К инцесту склонность тут, однако, всё же есть, –

он усмехнулся. От гирлянд свет приглушённый

их освещал: его и его месть.

– Ты извини, если я ляпнула не то.

– Не извиняйся. Чётко смысл схватил зато.

– Я тоже, про инцест. Дурна идея.

Таким, как ты, нет в блядках недостатка.

– Таким, как ты, порядком дать плетей бы,

чтобы себя не изводили без порядка.

– Сам знаешь, куда в случаях таких

послать охота идеологов дурных. –

И вырубилась. Вес не соразмерила

с количеством и градусом воспринятым.

Он, цокнув, перенёс не на постель её,

но на диван. Дистанцию держать мастак.

Всерьёз не брал последние слова,

но в первых – говорила суть сама.

По пояс волосы.

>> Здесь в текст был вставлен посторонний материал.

/-- Every byte of memory reads as before, and there is as much of it. -/
def KeepsMemory (s t : Mach n) : Prop :=
  t.mem.size = s.mem.size ∧ ∀ a, t.mem.get a = s.mem.get a

/-- Every byte of memory outside the k bytes from an address on reads as before. -/
def KeepsMemoryOutside (s t : Mach n) (address : Word n) (k : Nat) : Prop :=
  t.mem.size = s.mem.size ∧
    ∀ a, a < address.toNat ∨ address.toNat + k ≤ a → t.mem.get a = s.mem.get a

/-- Both tapes and the keyboard/tty are unchanged. -/
def KeepsDevices (s t : Mach n) : Prop :=
  t.tape1 = s.tape1 ∧ t.tape2 = s.tape2 ∧ t.tty = s.tty

/-- Memory, devices and the run status are unchanged, and so is every register outside the list. -/
def OnlyRegs (s t : Mach n) (written : List Reg) : Prop :=
  KeepsRegs s t written ∧ KeepsMemory s t ∧ KeepsDevices s t ∧ t.status = s.status

/-- As `OnlyRegs`, but for the k bytes of memory from an address on. -/
def OnlyRegsAndBytes (s t : Mach n) (written : List Reg) (address : Word n) (k : Nat) : Prop :=
  KeepsRegs s t written ∧ KeepsMemoryOutside s t address k ∧ KeepsDevices s t ∧ t.status = s.status

/-! ### Shapes of completion: each says that the meaning answers a next state, and everything about that state -/

/-- x[a] becomes a value; pc stays at the next word; nothing else changes. -/
def SetsReg (i : Instr) (s : Mach n) (a : Reg) (v : Word n) : Prop :=
  ∃ t : Mach n, exec i s.toState = .next t.toState ∧ t.reg a = v ∧ t.pc = s.pc ∧ OnlyRegs s t [a]

/-- As `SetsReg`, with the value given bit by bit. -/
def SetsBits (i : Instr) (s : Mach n) (a : Reg) (f : Nat → Bool) : Prop :=
  ∃ t : Mach n, exec i s.toState = .next t.toState ∧ (∀ k, k < n.bits → bitOf (t.reg a) k = f k) ∧
    t.pc = s.pc ∧ OnlyRegs s t [a]

/-- x[a] and x[b] become two values; nothing else changes. -/
def SetsPair (i : Instr) (s : Mach n) (a b : Reg) (va vb : Word n) : Prop :=
  ∃ t : Mach n, exec i s.toState = .next t.toState ∧ t.reg a = va ∧ t.reg b = vb ∧
    t.pc = s.pc ∧ OnlyRegs s t [a, b]

/-- x[a] becomes a value and one bit of x[d] becomes a flag, the other bits of x[d] keeping theirs. -/
def SetsRegAndFlag (i : Instr) (s : Mach n) (a d : Reg) (v : Word n) (bit : Nat) (f : Bool) : Prop :=
  ∃ t : Mach n, exec i s.toState = .next t.toState ∧ t.reg a = v ∧
    (∀ k, k < n.bits → bitOf (t.reg d) k = if k = bit then f else bitOf (s.reg d) k) ∧
    t.pc = s.pc ∧ OnlyRegs s t [a, d]

/-- pc becomes the target when the condition holds and stays at the next word otherwise; nothing else changes. -/
def GoesIf (i : Instr) (s : Mach n) (c : Prop) (target : Word n) : Prop :=
  ∃ t : Mach n, exec i s.toState = .next t.toState ∧ (c → t.pc = target) ∧ (¬c → t.pc = s.pc) ∧ OnlyRegs s t []

/-- A fault raised by the instruction's own rule (60_exceptions.md R500): the next state has the status of the fault, pc
at the instruction's address (the state given to `exec` has it 4 further) and everything else as before. -/
def RaisesFault (i : Instr) (s : Mach n) (f : Fault) : Prop :=
  ∃ t : Mach n, exec i s.toState = .next t.toState ∧ t.status = .faulted f ∧ t.pc = wordOf (uInt s.pc - 4) ∧
    KeepsRegs s t [] ∧ KeepsMemory s t ∧ KeepsDevices s t

/-- A load of k bytes: the datum of an access in range, extended, into x[a]; the fault of one out of range. -/
def LoadsReg (i : Instr) (s : Mach n) (a : Reg) (address : Word n) (k : Nat) (e : Extension) : Prop :=
  (address.toNat + k ≤ s.mem.size → SetsReg i s a (wordOf (loadedValue s.mem address.toNat k e))) ∧
  (s.mem.size < address.toNat + k → RaisesFault i s (.memoryOutOfRange address.toNat k))

/-- A store of the low k bytes of a value, of which no register changes; the fault of one out of range. -/
def StoresValue (i : Instr) (s : Mach n) (address : Word n) (k : Nat) (v : Word n) : Prop :=
  (address.toNat + k ≤ s.mem.size →
    ∃ t : Mach n, exec i s.toState = .next t.toState ∧ HoldsBytes t.mem address.toNat k v.toNat ∧ t.pc = s.pc ∧
      OnlyRegsAndBytes s t [] address k) ∧
  (s.mem.size < address.toNat + k → RaisesFault i s (.memoryOutOfRange address.toNat k))

/-- A push of the low k bytes of a value at the pointer x[p], which then moves up by k; pc goes to a target. -/
def PushesValue (i : Instr) (s : Mach n) (p : Reg) (k : Nat) (v target : Word n) : Prop :=
  ((s.reg p).toNat + k ≤ s.mem.size →
    ∃ t : Mach n, exec i s.toState = .next t.toState ∧ HoldsBytes t.mem (s.reg p).toNat k v.toNat ∧
      t.reg p = wordOf (uInt (s.reg p) + k) ∧ t.pc = target ∧ OnlyRegsAndBytes s t [p] (s.reg p) k) ∧
  (s.mem.size < (s.reg p).toNat + k → RaisesFault i s (.memoryOutOfRange (s.reg p).toNat k))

Плетёным одеялом

спустились вниз, когда он снял парик.

Семнадцать лет. Не много и не мало.

В ней буйный дух, протест, ещё не сник.

Мы вспоминаем юношеский возраст,

как будто там нам жить было "так просто",

забыв про страсти, рвущие плотину,

ревущие, как буря над постройками,

грозя снести. Нет, кто-то бригантину

собою представлял уже, не спорю, но

есть прелесть некая в ошибках наших даже.

Чем горше слёзы, тем и радость краше.

Когда вокруг враги, а ты не знаешь,

их сколько, что кто сделал, кто что ныне

замыслил, и сто лет ещё до Нантского

эдикта… то для дам с балами казны нет:

исчерпана боями и потерями.

Но Лора, та как будто воплощала мир,

когда спала. Смотрел он, допивая.

Разгладилось лицо от нервной мимики.

Закрывшись, стали одинаковы глаза (и

смеяться не смогли бы даже киники

над сценой этой). Сам не знал Ян, почему

девчонка левая нужна теперь ему.

Инесса дома, в одеяло завернувшись,

впервые оказалась без сестры.

Не тела, но самой её отсутствие

испытывала – трещиной горы.

И тихо плакала… чему же? Не началу ль?

Вперёд не знала, но зато всё ощущала.

В соседнем городе была, побольше, Вита.

С театра вышла с ухажёром. «Муж на час»

её позвал в гостиницу. Сердито

она от предложенья отреклась.

Не потому, что он не нравился совсем ей.

Не подходило к акту настроенье.

Диана, возлежа в Грибных объятиях,

про сына думала. Важнее сын, чем муж,

для женщины хтонической. Познать её

лучше того, кто ею был (и в ней, к тому ж)

не может ни любовник, ни супруг.

Явилось озарение… да, "вдруг".

Сам мексиканец спал, опустошённый

после горячих ласк подруги зрелой.

Себе был на уме он. Бес шалил в нём,

но без последствий пагубных для дела.

Ему никто не нужен был, ну, кроме

себя: в себе мы все живём, как в доме.

Царь, криминальный лидер, в красных тапках

смотрел на дочь, учащую уроки.

Он для неё был первоклассным папкой,

не слишком мягким и не слишком строгим.

Жена ему наскучила давно,

но для ребёнка жил с ней всё равно.

Алиса (так её они назвали)

была в соседнем классе от сестёр.

Семнадцать было ей, шла на медаль, и

язык её, как Лорин, был остёр.

С ней цапались они порой, однако

не той, а этой доводилось плакать.

Весь город охватить не в состоянии

ни я, ни кто-либо, схватившись за перо.

Кому-то счастье, а кому-то наказание…

Все клетки начинаются ядром:

потенциал грядущего величия

отдельно спал в особняке готическом.

(заметки на полях) Глаза Будды

Я сверху наблюдаю за собой

меняющейся, временной (с любым

ударным слогом). Центр мой – покой,

движенье видит, не затронут им.

Бессмертье смотрит в собственную смерть.

Бесстрастье примеряет платье: страсть.

Безмерность носит тело, меру мер.

Всецелое общается, как часть.

Когда сама находишься за временем,

в нём становленье значит только сон,

который правится щелчком одним:

сознанием, что "исходный я – не он".

Часть VIII. Время вышло покурить

Со временем мы в контрах, господа.

Рассказывать его мне очень сложно.

"Вчера" и "завтра" опись ещё дам,

а вот период… Время дышит ложью.

Порой нам кажется, что тянутся года.

Моргнёшь два раза – всё исчезло без следа.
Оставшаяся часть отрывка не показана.